- [RECORD EXTRACTS]:
/-- Broadcast invalidation takes the snoop filter's port (R232), and rewrites the block, of four slots or of eight extension
words, with zeros, so that every slot it held is invalid; with no pair to snoop it ends at once, else a background entry holds
the pairs' snoops (R336, R337). A reclaim step takes the snoop filter's port, and asks for it where it has it not (R231, R232;
one grant serves one step, the model's reading, assumption 95); a walk goes on to the next set where nothing of the set records
its agents, and waits for a line that is held (R342). -/
def Obligations.LostLines : Prop :=
  ∀ (s : State) (c : Ch) (b : TileId),
    (∀ (ext : Bool) (row : Nat), runningAction s c = some (.broadcast b ext row) →
      (landingIn s c b = true → exec (.broadcastInvalidation c b ext row) s = .next s) ∧
      (landingIn s c b = false → stepGranted s c b .sf .recovery = false → Completes (.broadcastInvalidation c b ext row) s fun t =>
        (∃ q ∈ reqsOf (tile t c b) .sf, q.who = .recovery) ∧ (tile t c b).ents = (tile s c b).ents ∧ BlockKept s t ∧
        OthersKept c s t ∧ MemoryKept (ch s c) (ch t c))) ∧
    (∀ (ext : Bool) (row : Nat), row < (if ext then 256 else 8192) → runningAction s c = some (.broadcast b ext row) →
      landingIn s c b = false → stepGranted s c b .sf .recovery = true →
      let arr : Nat := if ext then 1 else 0
      let blank (t : State) : Prop := rowOutcome (ch t c) (rowKey arr b row) = .good ∧
        ∀ w, w < 8 → memWord (ch t c) arr b row w = 0
      (recoveryPairs (ch s c) c b ext row = [] → Completes (.broadcastInvalidation c b ext row) s fun t => blank t ∧
        biRuns (tile t c b) ext row = false ∧ Recorded c 8 2 s t ∧ OthersKept c s t) ∧
      ∀ p r, recoveryPairs (ch s c) c b ext row = p :: r →
        (bgFree s c b (.recovery, p.1) = true ∨ evictTaken (tile s c b) < evictMax s c) →
        (freeEntry (tile s c b)).isSome = true → Completes (.broadcastInvalidation c b ext row) s fun t => blank t ∧
          biRuns (tile t c b) ext row = true ∧ OthersKept c s t ∧ ∃ n e, entry? (tile t c b) n = some e ∧
            e.work = .recovery ∧ e.snoops.map (fun q => (q.laddr, q.agent)) = (p :: r).map fun x => (x.1, x.2.1)) ∧
    (enginesRun s c = true → (walkers (ch s c) b).isEmpty = false → landingIn s c b = false → stepGranted s c b .sf .reclaim = false →
      Completes (.reclaimStep c b) s fun t => (∃ q ∈ reqsOf (tile t c b) .sf, q.who = .reclaim) ∧
        (ch t c).walkPos = (ch s c).walkPos ∧ (tile t c b).ents = (tile s c b).ents ∧ BlockKept s t ∧ OthersKept c s t ∧
        MemoryKept (ch s c) (ch t c)) ∧
    (enginesRun s c = true → (walkers (ch s c) b).isEmpty = false → landingIn s c b = false → stepGranted s c b .sf .reclaim = true →
      let set := (ch s c).walkPos[b]
      (∀ x ∈ setRows set, rowOutcome (ch s c) (rowKey x.1 b x.2) = .good) →
      (reclaimTarget (ch s c) c b set (walkers (ch s c) b) = none → Completes (.reclaimStep c b) s fun t =>
        (ch t c).walkPos[b] = (set + 1) % 2048 ∧ ∀ o : TileId, o ≠ b → (ch t c).walkPos[o] = (ch s c).walkPos[o]) ∧
      ∀ x, reclaimTarget (ch s c) c b set (walkers (ch s c) b) = some x → openLine (ch s c) x.2.2 = true →
        exec (.reclaimStep c b) s = .next (useGrant c b .sf .reclaim s))
end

- [YOUR ASSIGNMENT]: Using the entries above, give again exactly the lines from the line holding "biRuns (tile t c b) ext row = false" through the line holding "(ch t c).walkPos = (ch". Include both end lines and nothing else.

- [WRITTEN RESPONSE]:
        biRuns (tile t c b) ext row = false ∧ Recorded c 8 2 s t ∧ OthersKept c s t) ∧
      ∀ p r, recoveryPairs (ch s c) c b ext row = p :: r →
        (bgFree s c b (.recovery, p.1) = true ∨ evictTaken (tile s c b) < evictMax s c) →
        (freeEntry (tile s c b)).isSome = true → Completes (.broadcastInvalidation c b ext row) s fun t => blank t ∧
          biRuns (tile t c b) ext row = true ∧ OthersKept c s t ∧ ∃ n e, entry? (tile t c b) n = some e ∧
            e.work = .recovery ∧ e.snoops.map (fun q => (q.laddr, q.agent)) = (p :: r).map fun x => (x.1, x.2.1)) ∧
    (enginesRun s c = true → (walkers (ch s c) b).isEmpty = false → landingIn s c b = false → stepGranted s c b .sf .reclaim = false →
      Completes (.reclaimStep c b) s fun t => (∃ q ∈ reqsOf (tile t c b) .sf, q.who = .reclaim) ∧
        (ch t c).walkPos = (ch s c).walkPos ∧ (tile t c b).ents = (tile s c b).ents ∧ BlockKept s t ∧ OthersKept c s t ∧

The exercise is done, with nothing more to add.